A separate **recommended-sessions** number is computed as the sample size needed to detect either the observed effect or the minimum detectable effect, whichever is larger. The default MDE is **3% absolute** (a 3-percentage-point difference in conversion rate, not a 3% relative lift).

---

## How to use the verdicts

- **strong** — call the test. The math says you have enough evidence.
- **moderate** — wait. The trend is real-looking but could still flip. The message tells you roughly how many more sessions to gather.
- **low** — keep running, or accept that there is no detectable effect. If you've run for a few weeks and you're still in `low`, the change probably doesn't move the metric.
- **inconclusive** — pre-30-sessions or below 2 orders per arm for AOV. Patience.

---

## When to call a test

A few honest rules:

- **Don't peek-and-stop.** Checking the dashboard every hour and stopping the moment one variant looks `strong` inflates your false-positive rate. The math assumes you decided the sample size up front and let it run.
- **Don't run forever either.** Once both variants are well clear of 30 sessions and the verdict has settled, more data rarely changes the answer.
- **Negative results are useful.** A `low` verdict tells you the change isn't worth the implementation cost. Archive the test and try something else.

---

## What gets counted

A visitor is counted in a variant's denominator when:

1. They were eligible for the test (passed audience rules)
2. They received a sticky assignment for that test
3. The assignment cookie was set successfully (so they weren't in a cookies-disabled browsing mode)
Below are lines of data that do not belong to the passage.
-- ==== Sys2Proof/Machine/Startup.lean ====
section
/-! DEFINITION. Reset, start-up and restart (R516 to R525): reset release, the ROM's steps, the slot that boots (R444, R450,
R453), the stored settings taken (R434, R435), DRAM training (R370), the carry that ends carry format (R333, R341, R342),
the start of the links (R523), and what reset and the loss of power leave (R518, R519, R441). -/

namespace Sys2Proof.Machine

/-! ## Reset -/

/-- R516, R518, R526: the device in reset: everything but the MRAM is as at power-on. The command queue is not the device's
own, and cycles and free values count on. -/
def State.intoReset (s : State) (source cause : Nat) : State :=
  { State.reset with
    mram := s.mram, pending := s.pending, time := { cyc := s.time.cyc, freeCount := s.time.freeCount },
    start := { source := source, restartFor := cause, restartAt := s.time.cyc } }

/-- R516: the device is held in reset and may leave it: at once, but after a restart 1 ms after it entered (R525). -/
def State.releasable (s : State) : Bool :=
  match s.start.phase with
  | .unpowered => true
  | .held => s.start.source != 2 || decide (s.start.restartAt + msCyc 1 ≤ s.time.cyc)
  | _ => false

/-- R406, R409: the session of a pairing record at a start. -/
def sessionOf (r : FixedRec) : Session :=
  match r.read.1 with
  | some c =>
    if num c.2 0 1 = 1 then newSession (num c.2 1 4) (num c.2 5 4) (num c.2 9 2) (slice c.2 11 16) 0 0
    else {}
  | none => {}

/-- R405, R442: what the front end and the ROM take from the MRAM at a start: the pairings, by which a command that comes
before the end of start-up is judged (R403 steps 4 and 5, R522), and the security counter where its record is unusable. -/
def State.takeSecurity (s : State) : State :=
  { s with gw := { s.gw with sessions := s.mram.pairings.map sessionOf },
           nvm := { s.nvm with counterAt := max (s.secVersion 0) (s.secVersion 1) } }

/-- RESET_RELEASE (R516, R520): step 1 begins. RECOVER_N is read at this instant, and the MAC address comes into force. -/
def execResetRelease (t : Cyc) (recoverLow : Bool) (s : State) : Host.Outcome State Fault Refusal :=
  let s := s.at t
  if s.releasable then
    let s := s.takeSecurity
    nextOf { s with start := { s.start with phase := .rom, recoverLow := recoverLow },
                    time := { s.time with releaseCyc := s.time.cyc }, bridge := { s.bridge with mac := s.macStored } }
  else nextOf s

/-- RESET_ASSERT (R518, R516, R519): reset acts at once, after the MRAM record in progress. It never ends a latched
shutdown. -/
def execResetAssert (t : Cyc) (cause : ResetCause) (s : State) : Host.Outcome State Fault Refusal :=
  let s := s.at t
  let source := match cause with | .pin => 1 | .brownOut => 0
  match s.start.phase with
  | .unpowered | .shuttingDown | .halted => nextOf s
  | .held => nextOf (if source = 0 then { s with start := { s.start with source := 0, restartFor := 0 } } else s)
  | _ => nextOf (s.finishRecord.intoReset source 0)

/-- R441: what the loss of power leaves of a write in progress: any number of its bytes. A fixed record's copy that is not
whole is not usable (R429), and a page is released or not. -/
def State.tearStep (s : State) (x : Txn) (st : WriteStep) : State :=
  let k := Config.tornBytes s.time.freeCount
  let s := s.took
  match st with
  | .record kind gen obj part payload => s.appendRecord ((recordBytes kind gen x.txn obj part payload).take k)
  | .page => match s.pageToOpen with
    | some (n, serial) => if k = 0 then s else s.writeHeader n ((headerBytes serial).take k)
    | none => s
  | .fixed which content copyB =>
    let r := fixedRec s.mram which
    let torn : FixedRec := if copyB then { r with b := none } else { r with a := none }
    let left := if k = 0 then r else if content.length < k then r.writeCopy content copyB else torn
    { s with mram := putFixed s.mram which left }
  | .release _ => if k = 0 then s else s.runStep x st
A visitor is counted in a variant's numerator when:

1. They were counted in the denominator
2. They fired the KPI's converting event at least once, on any page, with the assignment cookie still present

For order-related KPIs, orders are tied back to the visitor's variant via a `splt_user_id` cart attribute that survives the checkout. This means orders attribute correctly even when cookies aren't available, including late-arriving orders from abandoned-cart recovery within the 90-day cookie window.

**Cross-device attribution** (start on mobile, finish on desktop) works only when Shopify's cart-merge carries the cart attribute over with a customer-linked cart. If your theme or a custom checkout clears cart attributes on merge, those orders won't attribute. Rare in vanilla Shopify, possible in heavy customisations.

For devs: the user ID is `splt_usr_id` (90-day first-party cookie). The cart attribute is set via `sendBeacon` to `/cart/update.js` on assignment, and read from `note_attributes.splt_user_id` on the `orders/create`, `orders/paid`, and `refunds/create` webhooks.

---

## A note on multiple testing

Running several active tests at the same time is fine; visitors get independent assignments for each. But across tests, the app does not correct for family-wise error. The more tests you run concurrently at 95% confidence, the more likely one of them will look `strong` from noise alone.

The within-test Bonferroni correction (described above) handles multi-variant tests automatically. Cross-test correction is your judgement call.